→ ABOUT THIS TASK
Look through the material below and return every line that contains "commands".

→ MATERIAL SUPPLIED

/-- A free entry that keeps an EPOCH (R192). -/
def Stream.free (epoch : W32) : Stream :=
  { partition := 0, slot := 0, prio := false, live := false, reset := false, pause := false, resident := false,
    ending := false, refresh := false, exh := 0, stateLeaf := Config.nullHandle, spineRoot := Config.nullHandle,
    position := 0, epoch := epoch, parent := 0, forked := false, keyPos := 0, pauseCause := 0, stepsLeft := 0,
    reqIndex := 0, lastClose := 0, reserved := false, lastAck := 0, mirrorOut := none, mirrorLeaves := [], mirrorEntry := [],
    refreshDone := 0, refreshLog := 0, refreshTo := 0, pauseNext := none }

/-! ### Plans, waves and commands (R109 to R145, R312 to R334) -/

/-- A length-table entry (R178). -/
structure Run where
  rowFirst : Nat
  rowCount : Nat
  kvLen : Nat
  qPos0 : Nat
  maskSel : Nat
  full : Bool
  group : Nat
  deriving DecidableEq, Repr

/-- A shape table with its row list and length table (R114). -/
structure Shape where
  dims : List W32
  rows : List Nat
  runs : List Run
  deriving DecidableEq, Repr

/-- A loaded plan: header words, descriptors of 16 words, table image, weight leaves in order, TABLE_BASE and scratch
bases (R113), the 64 KiB units of its plan region (R254), the suspect mark (R144) and the sections it no longer fits
(R33). -/
structure Plan where
  header : List W32
  descs : List (List W32)
  table : List Byte
  leaves : List Handle
  tableBase : Nat
  scratch : List Nat
  regionBase : Nat
  regionUnits : Nat
  suspect : Bool
  unfit : BitVec 4
  deriving DecidableEq, Repr

/-- A model slot: its plan, WEIGHT_KEY, retained weight set (key, image index and leaf; R306), keyframe refresh setting
(R217), and its most recent shape table (R114, R424). -/
structure Slot where
  plan : Option Plan
  key : W64
  retained : Option (W64 × List (Nat × Handle))
  refreshLog : Nat
  refreshSlot : Nat
  shape : Shape
  deriving DecidableEq, Repr

/-- A request record (R312). open_ tells that it is in use and not ended. -/
structure Req where
  open_ : Bool
  kind : Nat
  prio : Bool
  anyId : Bool
  slot : Nat
  stream : Nat
  parent : Nat
  epoch : W32
  steps : Nat
  inputCount : Nat
  inputFrames : Bool
  inputDone : Nat
  inputAddr : W32
  replyCtx : Nat
  result : Code
  dims : List W32
  queued : W32
  next : Nat
  admitted : Bool
  started : Option (Nat × Nat)
  deriving DecidableEq, Repr

/-- What a run of a wave serves. -/
inductive ItemKind where
  | step | chunk | refresh | train
  deriving DecidableEq, Repr

/-- A run of a wave: its stream, its request record (section and index), the EPOCH its item was queued under, its
length-table entry, whether it is void (R325), whether a command with a row in it has issued (R193), and whether it has
closed (1) and its reply has left (2). -/
structure WaveRun where
  stream : Nat
  req : Option (Nat × Nat)
  epoch : W32
  kind : ItemKind
  run : Run
  void : Bool
  begun : Bool
  closed : Nat
  deriving DecidableEq, Repr

/-- A training command that has been accepted (R373): the started command, its slot, LAST, its dimensions, the time of its
arrival, and its runs with their streams. -/
structure Train where
  q : Nat
  tag : Nat
  slot : Nat
  last : Bool
  dims : List W32
  queued : W32
  runs : List (Nat × Run)
  deriving DecidableEq, Repr

/-- A wave (R318): its slot, class, the legs of its sequence as first and last descriptor, the leg to run next, its runs,
its shape table, for a training wave its command, and the code that abandoned it (R377). -/
structure Wave where
  slot : Nat
  prio : Bool
  legs : List (Nat × Nat)
  leg : Nat
  runs : List WaveRun
  shape : Shape
  train : Option Train
  code : Code
  deriving DecidableEq, Repr

/-- A running grist cycle: whether it is the priority wave's, its start, its ticks so far, and whether it overran. -/
structure Cycle where
  prio : Bool
  start : W64
  ticks : Nat
  overran : Bool
  deriving DecidableEq, Repr

/-- A partition's lead: its waves, whether the bulk wave is suspended and which commands of its leg
remain (descriptor, whether it was killed, its SCALE_SKEW kills), the running
cycle, whether the bulk wave must run a cycle before the next priority wave (R329), training commands waiting, and the
counters of R334. -/
structure Partition where
  bulk : Option Wave
  prio : Option Wave
  suspended : Bool
  remaining : List (Nat × Bool × Nat)
  cycle : Option Cycle
  bulkFirst : Bool
  trains : List Train
  waves : Nat
  overruns : Nat
  suspensions : Nat
  preemptKills : Nat
  deriving DecidableEq, Repr

/-! ### Issued commands (R20 to R24, R129 to R145, R537) -/

/-- Where a shadow effect lands: a core store, the plan scratch of a section, a leaf's cask copy, a slot's weight image, or
a stream's output area before its shadow leaves are taken. -/
inductive Loc where
  | core (c : Nat)
  | sect (s : Nat)
  | leaf (h : Handle)
  | image (slot : Nat)
  | out (stream : Nat)
  deriving DecidableEq, Repr

/-- A shadow effect of an uncommitted command, made current by its commit flip (R20, R137, R166). -/
inductive Eff where
  /-- Bytes written at an address. -/
  | bytes (l : Loc) (addr : Nat) (data : List Byte)
  /-- One nibble of a byte (R128). -/
  | nibble (l : Loc) (addr : Nat) (high : Bool) (v : Nat)
  /-- The tag of a 64-byte block (R142). -/
  | tag (l : Loc) (block : Nat) (t : BitVec 4)
  /-- A key or value row of a history (R163): stream, position, chain, value part, 128 FP32 words, and whether the
  epilogue's OUT_SAT may be set. -/
  | hist (stream pos chain : Nat) (value : Bool) (vals : List W32)
  /-- A handle word written into a leaf: naming or repointing. -/
  | name (h : Handle) (off : Nat) (v : Handle)
  /-- One reference less on a leaf; a page falls back to the stream's quire (R206). -/
  | deref (stream : Nat) (h : Handle)
  /-- ROWS of a root raised to n (R154). -/
  | rows (root : Handle) (n : Nat)
  /-- LEAF append: every chain's path to positions from pos on made private (R171). -/
  | path (stream pos count : Nat)
  /-- Copy pending cleared and the leaf counted once. -/
  | adopt (h : Handle)
  | stateLeaf (stream : Nat) (h : Handle)
  /-- State blocks of a SCAN run (R206): state leaf's stream, first unit, the blocks' bytes, the position reached. -/
  | state (stream : Nat) (unit_ : Nat) (data : List Byte) (pos : Nat)
  /-- A leaf that the commit makes dirty (R277). -/
  | dirty (h : Handle)
  /-- The advance of a page named at commit: stream, page, new leaf, position reached. -/
  | advance (stream : Nat) (page : Nat) (new : Handle) (pos : Nat)
  | trim (stream : Nat) (pos : Nat)
  /-- A child made (R172): its stream, its parent, its root, its service class, and the copy of the parent's state leaf that
  it names where the count of that leaf stands at its limit (R158), else null. -/
  | child (stream parent : Nat) (root : Handle) (prio : Bool) (state : Handle)
  | free (stream : Nat)
  | send (p : Parcel)
  | consume (rq : Nat)
  | wrote (stream : Nat)
  /-- A run of a ROUTE that met a lost expert (R355): its requests end with WEIGHT_LOST. -/
  | lost (stream : Nat)
  /-- A block of a SPARGE (R383): channel, attempt, sequence number, deadline, the 464 bytes of the block. -/
  | block (ch : Nat) (attempt : BitVec 8) (seq : Nat) (deadline : W32) (data : List Byte)
  deriving DecidableEq, Repr

/-- The life of a command: placed in its queues, issued, or held for the sweep (R139). -/
inductive Phase where
  | placed | issued | held
  deriving DecidableEq, Repr

/-- Why a command was placed: a wave's leg, a service cycle, a plain rerun ordered by the installer, or a recovery run. -/
inductive Origin where
  | wave (prio : Bool)
  | service
  | plainRerun (q tag : Nat)
  | recovery
  deriving DecidableEq, Repr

→ SOLUTION TO THIS EXERCISE
/-! ### Plans, waves and commands (R109 to R145, R312 to R334) -/
/-- A partition's lead: its waves, whether the bulk wave is suspended and which commands of its leg
cycle, whether the bulk wave must run a cycle before the next priority wave (R329), training commands waiting, and the
/-! ### Issued commands (R20 to R24, R129 to R145, R537) -/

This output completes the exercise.